The YouTube Side: Extracting Video Info

content.js is injected into YouTube pages and is responsible for:

  1. Extracting the video ID from the ?v= query string in the URL
  2. Scraping the title and channel name from the DOM
  3. Using MutationObserver to watch for URL changes (YouTube is a SPA — switching videos doesn’t cause a page reload)
  4. Sending the data to the background service worker via chrome.runtime.sendMessage

Playlist and channel pages work the same way, just collecting multiple video URLs instead of one.

The NotebookLM Side: DOM Scraping the Notebook List

With no API available, the only way to know which Notebooks a user has is to scrape the NotebookLM DOM directly:

const notebooks = [];
const candidates = [
  ...document.querySelectorAll('div[role="button"]'),
  ...document.querySelectorAll('a[href*="notebook"]'),
  ...document.querySelectorAll('[data-testid]'),
];
// Filter out UI noise (dates, "46 sources", emoji...)

This runs inside notebooklm-content.js.

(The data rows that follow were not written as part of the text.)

-- ==== Sys2Proof/Safety.lean ====
section
/-! DEFINITION. What statements are made of: the state invariant, when a command's checks pass, and what it is for DMEM to
hold a value. -/

namespace Sys2Proof.Safety

open Sys2Proof.Machine

/-- Every register at its reset value and the sequencer idle (70_reset_and_hazards.md R330). -/
def RegistersReset (s : State) : Prop :=
  s.cmd = 0 ∧ s.busy = false ∧ s.done = false ∧ s.fail = false ∧ s.ovr = false ∧ s.result = .ok ∧ s.doneIe = false ∧
  s.operands = .zero ∧ s.scrNeed = 0 ∧ s.blM = 0

/-- What holds of every state a run can reach. -/
structure Inv (s : State) : Prop where
  /-- 1 ≤ DMEM_WORDS ≤ 2^28 (00_scope.md R5). -/
  dmemWords_legal : dmemWordsLegal s.dmemWords = true
  /-- Memory keeps its canonical form. -/
  dmem_wf : Memory.wf s.dmem = true
  /-- Every written byte lies inside DMEM (20_memory.md R79). -/
  dmem_inside : Memory.below (8 * s.dmemWords) s.dmem = true
  /-- FAIL is 1 exactly when RESULT ≠ 0x00 (10_state.md R34). -/
  fail_iff : s.fail = decide (s.result ≠ .ok)
  /-- While busy, DONE = 0 and RESULT = 0x00, as the start step left them (10_state.md R34, 70_reset_and_hazards.md R343). -/
  busy_clears : s.busy = true → s.done = false ∧ s.result = .ok
  /-- While busy, CMD still shows the running command (10_state.md R33). -/
  busy_cmd : s.busy = true → s.op = s.cmd
  /-- BL_M is 0 or a power of two (10_state.md R39, 41_transform.md R181). -/
  blM_legal : s.blM = 0 ∨ isPow2 s.blM.toNat = true
  /-- While reset is asserted every register is at its reset value (70_reset_and_hazards.md R330). -/
  reset_holds : s.resetLine = true → RegistersReset s

/-- Step 4 passes: neither the Bluestein length nor the scratch need exceeds 2^32 − 1 (40_command_execution.md R145, R153). -/
abbrev SizesFit (c : Instr) (l : Operands) : Prop :=
  topLength c l.length ≤ 2 ^ 32 - 1 ∧ scratchNeed c l.length ≤ 2 ^ 32 - 1

/-- Step 5 passes: every operand region, and with need > 0 the declared scratch, lies inside DMEM
(40_command_execution.md R142, R145). -/
abbrev RangesFit (c : Instr) (l : Operands) (words : Nat) : Prop :=
  (∀ r ∈ inputRegions c l ++ outputRegions c l, r.len = 0 ∨ r.base + r.len ≤ words) ∧
  (0 < scratchNeed c l.length → l.scrBase.toNat + l.scrSize.toNat ≤ words)

/-- Step 6 passes: the declared scratch is large enough (40_command_execution.md R145, R150). -/
abbrev ScratchSuffices (c : Instr) (l : Operands) : Prop := scratchNeed c l.length ≤ l.scrSize.toNat

/-- Step 7 passes: no two outputs overlap, and the scratch-used region overlaps no operand (40_command_execution.md R143,
R145). -/
abbrev RegionsDisjoint (c : Instr) (l : Operands) : Prop :=
  ((outputRegions c l).Pairwise fun r t => overlaps r t = false) ∧
  ∀ r ∈ inputRegions c l ++ outputRegions c l, overlaps r (scratchUsed l (scratchNeed c l.length)) = false

/-- Step 3 does not complete the command: it is not NOP and n ≠ 0 (40_command_execution.md R145). -/
abbrev HasWork (c : Instr) (l : Operands) : Prop := c ≠ .nop ∧ l.length ≠ 0

/-- Every check of Exec passes for command c with operands l and DMEM_WORDS = words, and there is work to do: step 8 is
reached (40_command_execution.md R145). -/
structure CommandReady (c : Instr) (l : Operands) (words : Nat) : Prop where
  length_ok : lengthPrecondition c l.length = none
  work : HasWork c l
  sizes : SizesFit c l
  ranges : RangesFit c l words
  scratch : ScratchSuffices c l
  disjoint : RegionsDisjoint c l

/-- A stored word is what a value asks for: its bits, or any quiet NaN for an open NaN (00_scope.md R16). -/
def HoldsValue (w : DWord) : FNum → Prop
  | .word v => w = v
  | .nan => isQuietNaN w = true

/-- From word p on, DMEM holds the sequence vs. -/
def HoldsSeq (m : Memory) (p : Nat) (vs : List FNum) : Prop :=
  ∀ i, i < vs.length → HoldsValue (readWord m (p + i)) (elem vs i)

/-- Word w is one that a successful command with these operands may change: in an output region or scratch-used. -/
def Touched (c : Instr) (l : Operands) (w : Nat) : Prop :=
  (∃ r ∈ outputRegions c l, r.contains w = true) ∨ (scratchUsed l (scratchNeed c l.length)).contains w = true

/-- The sequence of DMEM words a register addresses, n of them (00_scope.md R7, R8). -/
def operandSeq (s : State) (base : Word) : List FNum := readRegion s.dmem (regionAt base s.snapshot.length)

/-- The Signal whose parts two registers address (00_scope.md R8). -/
def operandSignal (s : State) (re im : Word) : Signal := { re := operandSeq s re, im := operandSeq s im }

/-- s and t agree on all registers a command never writes, and on everything else but STATUS, SCR_NEED, BL_M, DMEM and the
draws (10_state.md R40, 60_exceptions.md R303). -/
def SameControl (s t : State) : Prop :=
  t.dmemWords = s.dmemWords ∧ t.cmd = s.cmd ∧ t.doneIe = s.doneIe ∧ t.operands = s.operands ∧ t.snapshot = s.snapshot ∧
  t.op = s.op ∧ t.ovr = s.ovr ∧ t.resetLine = s.resetLine ∧ t.response = s.response ∧ t.inbox = s.inbox

/-- The completion's STATUS: BUSY = 0, DONE = 1, RESULT, and FAIL = (RESULT ≠ 0x00) (40_command_execution.md R131). -/
def CompletedWith (code : ResultCode) (needR mR : Nat) (t : State) : Prop :=
  t.busy = false ∧ t.done = true ∧ t.result = code ∧ t.fail = decide (code ≠ .ok) ∧
  t.scrNeed = BitVec.ofNat 32 needR ∧ t.blM = BitVec.ofNat 32 mR

/-- A result in DMEM: the register that holds its base address, its length, and its values. -/
structure Output where
  base   : Word
  len    : Nat
  values : List FNum
  deriving DecidableEq, Repr

/-- The command succeeds: it completes with RESULT OK, its own SCR_NEED and BL_M; its output regions are those of the listed
outputs; every listed output has its full length and is held from its base address on; and every byte outside the output
regions and the scratch-used region is as before (40_command_execution.md R131, R140, R147). -/
def SucceedsHolding (c : Instr) (s : State) (outs : List Output) : Prop :=
  ∃ t, exec c s = .next t ∧ SameControl s t ∧
    CompletedWith .ok (scratchNeed c s.snapshot.length) (lengthReported (topLength c s.snapshot.length)) t ∧
    outputRegions c s.snapshot = (outs.map fun o => regionAt o.base o.len) ∧
    (∀ o ∈ outs, o.values.length = o.len ∧ HoldsSeq t.dmem o.base.toNat o.values) ∧
    ∀ a, ¬ Touched c s.snapshot (a / 8) → readByte t.dmem a = readByte s.dmem a

/-- `bits` are the magnitude bits that num/den units of 2^-1074 round to: +∞ exactly from half an ulp above the largest finite
value on, else nearest, ties to even. v and u are magnitudes in units; u > v is no nearer when 2·num ≤ den·(u + v), and u < v is
no nearer when den·(u + v) ≤ 2·num (00_scope.md R11, R17; the rounding is IEEE 754's, log 15). -/
def RoundsTo (num den bits : Nat) : Prop :=
  bits ≤ infBits ∧ (bits = infBits ↔ den * ((2 ^ 54 - 1) * 2 ^ 2044) ≤ num) ∧
  ∀ v, valueOf (BitVec.ofNat 64 bits) = .fin false v →
    ∀ (w : DWord) (u : Nat), valueOf w = .fin false u →
      (v < u → 2 * num ≤ den * (u + v) ∧ (2 * num = den * (u + v) → bits % 2 = 0)) ∧
      (u < v → den * (u + v) ≤ 2 * num ∧ (den * (u + v) = 2 * num → bits % 2 = 0))

/-- `bits` are the magnitude bits that the square root of a units rounds to: a finite v such that the root (of a·2^1074 square
units) lies on v's side of every midpoint (u + v)/2 (00_scope.md R11; log 15). -/
def RootRoundsTo (a bits : Nat) : Prop :=
  ∃ v, valueOf (BitVec.ofNat 64 bits) = .fin false v ∧
    ∀ (w : DWord) (u : Nat), valueOf w = .fin false u →
      (v < u → 4 * (a * 2 ^ 1074) ≤ (u + v) ^ 2) ∧ (u < v → (u + v) ^ 2 ≤ 4 * (a * 2 ^ 1074))

/-- The transactions that get BUSERR: misaligned or of another width, unmapped, or in the DMEM window while busy
(20_memory.md R71, R74). -/
def BusErrorCase (s : State) (t : Transaction) : Prop :=
  t.whole = false ∨ t.offset.toNat % 4 ≠ 0 ∨
  (0x1000 ≤ t.offset.toNat ∧ t.offset.toNat < 0x80000000) ∨
  0x80000000 + 8 * s.dmemWords ≤ t.offset.toNat ∨
  (s.busy = true ∧ 0x80000000 ≤ t.offset.toNat ∧ t.offset.toNat < 0x80000000 + 8 * s.dmemWords)

/-- The value of a register a command names (40_command_execution.md R140). -/
def namedOperands : Instr → Operands → List Word
  | .nop, _ => []
  | .fft, l => [l.xr, l.xi]
  | .ifft, l => [l.xr, l.xi]
  | .fftr2, l => [l.xr, l.xi]
  | .fftbl, l => [l.xr, l.xi]
  | .bitrev, l => [l.xr, l.xi]
  | .scale, l => [l.xr, l.xi]
  | .convc, l => [l.xr, l.xi, l.yr, l.yi, l.outR, l.outI]
  | .cmul, l => [l.xr, l.xi, l.yr, l.yi, l.outR, l.outI]
  | .convr, l => [l.xr, l.yr, l.outR]
  | .fft2r, l => [l.xr, l.yr, l.outR, l.outI, l.out2R, l.out2I]
  | .absfft, l => [l.xr, l.outR]
  | .absfft2, l => [l.xr, l.yr, l.outR, l.out2R]
  | .twtab, l => [l.outR, l.outI]
  | .chirptab, l => [l.outR, l.outI]

end Sys2Proof.Safety
end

The results are sent back to the background via chrome.tabs.sendMessage and then displayed in the popup’s dropdown menu.

What the Background Does

The service worker acts as the orchestrator for the entire flow:

  • Receives video data from the YouTube content script
  • Receives user actions from the popup (which Notebook to use, whether to create a new one)
  • Finds or creates the NotebookLM tab and passes instructions into it
  • The NotebookLM content script then makes the actual batchexecute API calls

One particularly clever detail: the batchexecute calls are made from within the NotebookLM tab’s content script. This means the session cookie is automatically included in every request — no additional authentication handling required.

Putting It All Together

This extension works because of three techniques working in concert:

  1. Reverse-engineered batchexecute: No API? Find your own.
  2. DOM scraping: No endpoint for the Notebook list? Scrape the screen.
  3. Cross-tab messaging: Bypass CORS by having the NotebookLM tab make its own requests.

The design is clever, but it’s fundamentally walking a tightrope — any Google update at any layer could break it overnight. For developers looking to build similar integrations, this is an excellent reference showing just how much automation you can achieve with Content Scripts + Service Workers + reverse engineering, even when there’s no official API to work with.